* Collected data
/-- The floating-point elementwise instructions write, for each active element, their operation rounded once in the mode of the
instruction, a minimum or maximum, or an estimate, with its flags, and keep everything else (R53, R60, R105, R110, R118 to
R122). By log 20 a signalling NaN in B of vfrnd sets NV too, and the estimates are computed as logs 25 and 91 say. -/
def Obligations.VectorFloat : Prop :=
  ∀ (c : Ctl) (o : VOps), o.fmt.vector = true →
    let k := elemFmt o.fmt
    let each (i : Instr) (F : Hart → VSrc → VSrc → List (Nat × Elem) → Nat → Nat × Flags) := Elementwise i c o o.fmt F
    each (.vfadd c o) (fpF o fun rdn a b _ => fpAdd rdn a b) ∧
    each (.vfsub c o) (fpF o fun rdn a b _ => fpAdd rdn a (fpNeg b)) ∧
    each (.vfmul c o) (fpF o fun _ a b _ => fpMul a b) ∧ each (.vfma c o) (fpF o fun rdn a b d => fpFma rdn a b d) ∧
    each (.vfdiv c o) (fpF o fun _ a b _ => fpDiv a b) ∧ each (.vfsqrt c o) (fpF o fun _ a _ _ => fpSqrt a) ∧
    each (.vfscl c o) (fun h x y _ e =>
      let a := fpOf k (fpElem o.fmt o.a.mods false x e)
      let r := roundTo k (modeV o h) false (fpScale a (scaleOf o y e))
      (r.1, r.2 ||| sigFlag a)) ∧
    each (.vfrnd c o) (fun h x y _ e =>
      let r := fpIntegral k (modeV o h) (fpElem o.fmt o.a.mods false x e)
      (r.1, r.2 ||| sigFlag (fpOf k (fpElem o.fmt o.b.mods false y e)))) ∧
    each (.vfmin c o) (fun _ x y _ e =>
      fpMinMax k false (fpElem o.fmt o.a.mods false x e) (fpElem o.fmt o.b.mods false y e)) ∧
    each (.vfmax c o) (fun _ x y _ e =>
      fpMinMax k true (fpElem o.fmt o.a.mods false x e) (fpElem o.fmt o.b.mods false y e)) ∧
    each (.vfrcp c o) (estF o fpRcp) ∧ each (.vfrsq c o) (estF o fpRsq) ∧
    each (.vfexp2 c o) (estF o fpExp2) ∧ each (.vflog2 c o) (estF o fpLog2)

/-- Comparisons write the mask bits of the active elements of the vector length, mask logic combines the positions of the vector
length, and mpopc and mfirst count the active elements of a mask and find the first (R101, R113, R121, R132, R133). -/
def Obligations.VectorMasks : Prop :=
  (∀ (c : Ctl) (o : VOps), o.fmt.vector = true →
    ComparesInto (.vcmp c o) c o (fun r x y e =>
      (relHolds r (intElem o.fmt false o.a.mods false x e).1 (intElem o.fmt false o.b.mods false y e).1, 0)) ∧
    ComparesInto (.vfcmp c o) c o (fun r x y e =>
      fpCmp (elemFmt o.fmt) r (fpElem o.fmt o.a.mods false x e) (fpElem o.fmt o.b.mods false y e))) ∧
  ∀ (c : Ctl) (d a b : BitVec 3) (s : State), Issues c s → s.hart.vstart = 0 →
    let combines (i : Instr) (f : Nat → Byte) : Prop :=
      ∃ m, exec i s = .next (ranQueued s { s.issued.hart with m := tset [] s.hart.m d.toNat m }) ∧
        ∀ e, tget 0 m e = if e < s.vlen then f e else s.hart.rmask d.toNat e
    combines (.mand c d a b) (fun e => s.hart.rmask a.toNat e &&& s.hart.rmask b.toNat e) ∧
    combines (.mor c d a b) (fun e => s.hart.rmask a.toNat e ||| s.hart.rmask b.toNat e) ∧
    combines (.mnot c d a) (fun e => ~~~s.hart.rmask a.toNat e) ∧
    ∀ (od : Operand) (x : VX), Room od s.hart →
      let p := 2 ^ (x.sel.toNat % 4)
      let counted := (Finset.range (p * s.vlen)).filter fun e =>
        maskBit (tget [] s.hart.m a.toNat) p e 0 = true ∧ active s.hart x.msk x.mn p e = true
      (∃ h', putS od (BitVec.ofNat 64 counted.card) s.issued.hart = some h' ∧
        exec (.mpopc c od a x) s = .next (ranQueued s h')) ∧
      ∃ v h', putS od v s.issued.hart = some h' ∧ exec (.mfirst c od a x) s = .next (ranQueued s h') ∧
        (counted = ∅ → v = BitVec.allOnes 64) ∧ ∀ e ∈ counted, (∀ j ∈ counted, e ≤ j) → v.toNat = e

* Exercise description
Lines that hold "VOps" are the ones to copy, so pick each out from the data.

* Task response
  ∀ (c : Ctl) (o : VOps), o.fmt.vector = true →
  (∀ (c : Ctl) (o : VOps), o.fmt.vector = true →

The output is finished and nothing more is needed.